# The Positivity Challenge



## Gary (Oct 19, 2008)

Try this, 10 days free of negative thoughts.

Conciously try to not be negative for 10 days, if you find yourself fallign in negative thoughts you must restart your 10 days, its really good training on positive thinkign for your brain.


----------



## Zeddicus (Apr 1, 2009)

Sigh. Looks like I failed before I even finished the last sentence. This is going to be a long ten days.


----------



## slyfox (Nov 18, 2007)

I'm not sure if that's likely to be achieved, but nice idea. I wonder what could be done other than completely restarting. I'm sure there are plenty of other things. Maybe something like a swear jar. Each time you have a negative thought you put an amount of money in a jar. At the end you'd donate it to charity or something. Or maybe you could say an inspirational quote to yourself each time you have a negative thought. Just some ideas.
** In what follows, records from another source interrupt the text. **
/-- The first Announce that a domain sees shows its grandmaster's identity and STEPS_REMOVED (R94); a measured link delay shows
where its port is the one that syntonises; a delay request of the domain's mechanism is answered. A message outside the ports
or the transport of the instance changes nothing, one that fails R63 is dropped and counted. An interval sends its message
from the port in its role (R61, R65). A PPS_IN edge is stamped, corrected by the cable delay (R95), seen by the latch units,
and applies a written time of day in one offset add (R96). PPS_OUT rises in the tick in which line time reaches a second plus
PPS_OUT_OFFSET, only in COARSE, FINE or HOLDOVER, and falls PPS_OUT_WIDTH later (R97). The answer to an ARP or echo request
goes to the requester from the module (R99); a host that uses the module's link-local address makes it take another (log entry
68). The bytes of messages and answers are the model's (log entries 68, 70). Each of these completes here, under conditions on
the state and the operands alone: ppsInEdge, todSeconds, ppsOutPulse, echoOrArpRequest, ptpMessageReceive, ptpMessageInterval. -/
def Obligations.PtpAndPps : Prop :=
  (∀ (s : State) (d : Fin 2) (udp : Bool) (m : PtpMsg), Completes (.ptpMessageReceive d ⟨udp, m⟩) s fun t =>
    let b := s.ptpAuth d (ptpMsgPort m) (ptpMsgIcv m)
    if s.ptpPort d (ptpMsgPort m) = false ∨ s.transportIs d udp = false then t = s
    else if b.1 = false then
      t.rd (DOM_AUTH_DROPS d) = (s.rd (DOM_AUTH_DROPS d) + 1) % 2 ^ 32 ∧ s.frame (DOM_AUTH_DROPS d :: dropCounters) [.regs, .host] t
    else match m with
      | .announce a _ =>
        (a.steps < 255 → (∀ p : Fin 3, at' (s.dm d).portBest p = none) → s.on (DOM_GM_CAPABLE d) = false →
          t.rd (DOM_GM_IDENTITY d) = a.identity ∧ t.rd (DOM_STEPS_REMOVED d) = a.steps + 1 ∧ (t.dm d).best = some a) ∧
        (255 ≤ a.steps → t.time = s.time) ∧ t.time.line = s.time.line ∧
        s.frame ([DOM_GM_IDENTITY d, DOM_STEPS_REMOVED d, DOM_PORT_STATE_P1 d, DOM_PORT_STATE_P2 d, SYNT_SOURCE, SYNT_STATE] ++ dropCounters)
          [.regs, .time, .host] t
      | .delayResult p x _ => at' (t.dm d).linkDelay p.val = x ∧
        (s.syntPort d = p.val → t.rd (DOM_MEAN_LINK_DELAY d) = ofS 64 x) ∧ s.frame [DOM_MEAN_LINK_DELAY d] [.regs, .time] t
      | .delayReq p peer _ _ _ _ _ =>
        (peer ≠ s.peerDelay d → t = s) ∧
        (peer = true → s.peerDelay d = true → Claims.sentPtp p 3 s t) ∧
        (peer = false → s.peerDelay d = false →
          if s.cf (DOM_INSTANCE d) ≤ 3 ∧ s.portSt d p = 6 then Claims.sentPtp p 9 s t else t = s) ∧
        s.frame [NETC_RX_DROPS 3] [.regs, .net] t
      | .management _ action _ _ _ _ => (action = 2 ∨ action = 4 → t = s) ∧ s.frame [NETC_RX_DROPS 3] [.regs, .net] t) ∧
  (∀ (s : State) (d : Fin 2) (t : PtpTimer) (p : Fin 3), Completes (.ptpMessageInterval d t p) s fun u =>
    if s.ptpSends d p t then
      Claims.sentPtp p (match t with | .sync => 0 | .announce => 11 | .delayReq => if s.peerDelay d then 2 else 1) s u ∧
      at' (u.dm d).seqs (seqPlace p t) = (at' (s.dm d).seqs (seqPlace p t) + 1) % 2 ^ 16 ∧
      u.time.line = s.time.line ∧ s.frame [NETC_RX_DROPS 3] [.regs, .time, .net] u
    else u = s) ∧
  (∀ (s : State) (off : Int), Completes (.ppsInEdge off) s fun t =>
    let e := s.now + off * 2 ^ 29 - toS 32 (s.cf PPS_IN_DELAY) * 2 ^ 32
    if s.on PPS_IN_ENABLE = false then t = s
    else t.rd PPS_IN_STAMP = s.stampOf e ∧ t.time.ppsLast = some (s.time.free.units : Int) ∧ t.time.todPending = none ∧
      (s.followed < 2 →
        t.time.offsetAdd = (match s.time.todPending with
          | some v => some (((v : Int) - nearestSec e) * 65536000000000 + s.time.offsetAdd.getD 0)
          | none => s.time.offsetAdd) ∧ t.rd CLK_INCREMENT = s.rd CLK_INCREMENT) ∧
      t.time.line = s.time.line ∧
      s.frame ([PPS_IN_STAMP, LT_OFFSET_EST, CLK_INCREMENT, LT_RATE_ADJ] ++ Claims.unitKeys) (.time :: Claims.unitParts) t) ∧
  (∀ s : State, Completes (.ppsOutPulse true) s fun t =>
    (∀ i : Int, s.ltSt.good = true → s.on PPS_OUT_ENABLE = true → s.time.ppsOut = none →
      (i - toS 32 (s.cf PPS_OUT_OFFSET) * 2 ^ 32) % secI = 0 → s.now - s.tickInc < i → i ≤ s.now →
      t = { s with time := { s.time with ppsOut := some i }, out := s.out ++ [.pps true (i / 2 ^ 29)] }) ∧
    (s.ltSt.good = false ∨ s.on PPS_OUT_ENABLE = false ∨ s.time.ppsOut ≠ none → t = s) ∧ s.frame [] [.time, .out] t) ∧
  (∀ s : State, Completes (.ppsOutPulse false) s fun t =>
    match s.time.ppsOut with
    | none => t = s
    | some i =>
      let f := i + ((s.cf PPS_OUT_WIDTH : Nat) : Int) * 2 ^ 32
      if f ≤ s.now then t = { s with time := { s.time with ppsOut := none }, out := s.out ++ [.pps false (f / 2 ^ 29)] } else t = s) ∧
  (∀ (s : State) (w : Wr), let a := s.arrived w
    s.admits w PPS_TOD_SECONDS → w.data.length = 8 → leNat w.data < 2 ^ 48 →
    exec (.todSeconds w) s = .next ({ a with time := { a.time with todPending := some (leNat w.data) } }.done w PPS_TOD_SECONDS)) ∧
  (∀ (s : State) (p : Fin 3) (bs : Bytes), Completes (.echoOrArpRequest p bs) s fun t =>
    (s.served = false ∨ p = 0 ∨ s.arpConflict bs = false ∧ s.serviceAnswer bs = none → t = s) ∧
    (s.served = true → p ≠ 0 → s.arpConflict bs = true → t = s.newAddress ∧ t.net.conflicts = s.net.conflicts + 1) ∧
    (∀ b ∈ s.serviceAnswer bs, s.served = true → p ≠ 0 → s.arpConflict bs = false → t = s.sendFrame b ∧
      beAt b 0 6 = beAt bs 6 6 ∧ beAt b 6 6 = macOfObj (s.rd NET_MAC_ADDRESS) ∧ 60 ≤ b.length ∧
      (beAt bs 0 6 = macOfObj (s.rd NET_MAC_ADDRESS) ∨ beAt bs 0 6 = 2 ^ 48 - 1)) ∧
    s.frame ((upto 9).map NETC_TX_DROPS ++ (upto 4).map NETC_RX_DROPS) [.regs, .net] t)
Good luck to the both of you


----------



## ntl (Apr 4, 2009)

Sounds like a good idea. It can't hurt to try. Starting now.


----------



## ntl (Apr 4, 2009)

Didn't quite make it to a full day. Starting again see if I can beat my old record.


----------



## Gary (Oct 19, 2008)

nice!  I like the attitudes shown in here


----------



## Draya (Aug 7, 2009)

Just take it one day at a time...


----------



## ntl (Apr 4, 2009)

Haven't had any for about 10 hours now. Thats a pb


----------



## kanarazu (Jul 4, 2009)

I wanna do this, I've been way too obnoxiously positive lately. but I think it is hard to have no negative thoughts at all, sometimes they appear out of nowhere, but if you can make them positive then you can keep going onto the 10 days! good luck all!


----------



## N3XT2NON3 (Aug 10, 2009)

hmm gotta try this one day. loving this idea of a 10 day challenge


----------



## strawberryjulius (Jun 28, 2009)

I might try this..maybe when I start feeling a little better.


----------



## anandgowri (Aug 25, 2009)

hey,
we can easily eliminate our negative thoughts through meditation


----------



## britisharrow (Jun 18, 2009)

Can it be changed so that if you DO have a negative thought as long as you dispell it immediately, you can continue? This sounds more realistic for me.


----------



## Gary (Oct 19, 2008)

yeah you could try that, but if you dwel on it for too long you should restart as a "punishment" for your mind, itll train to go like ' negative thought -> negative consequence '


----------



## killergowri (Aug 28, 2009)

it sounds like funny,
i don't know how this idea works


----------



## AmethystDruid (May 11, 2009)

I'm actually a pretty possitive person most of the time however I would find this difficult to do as I suffer from intrusive thoughts that I can't control, I mean I try to suppess them straight away afterwards (which I'm sure does more harm than good but what the heck) but yeah they're always negative and somewhat freaky.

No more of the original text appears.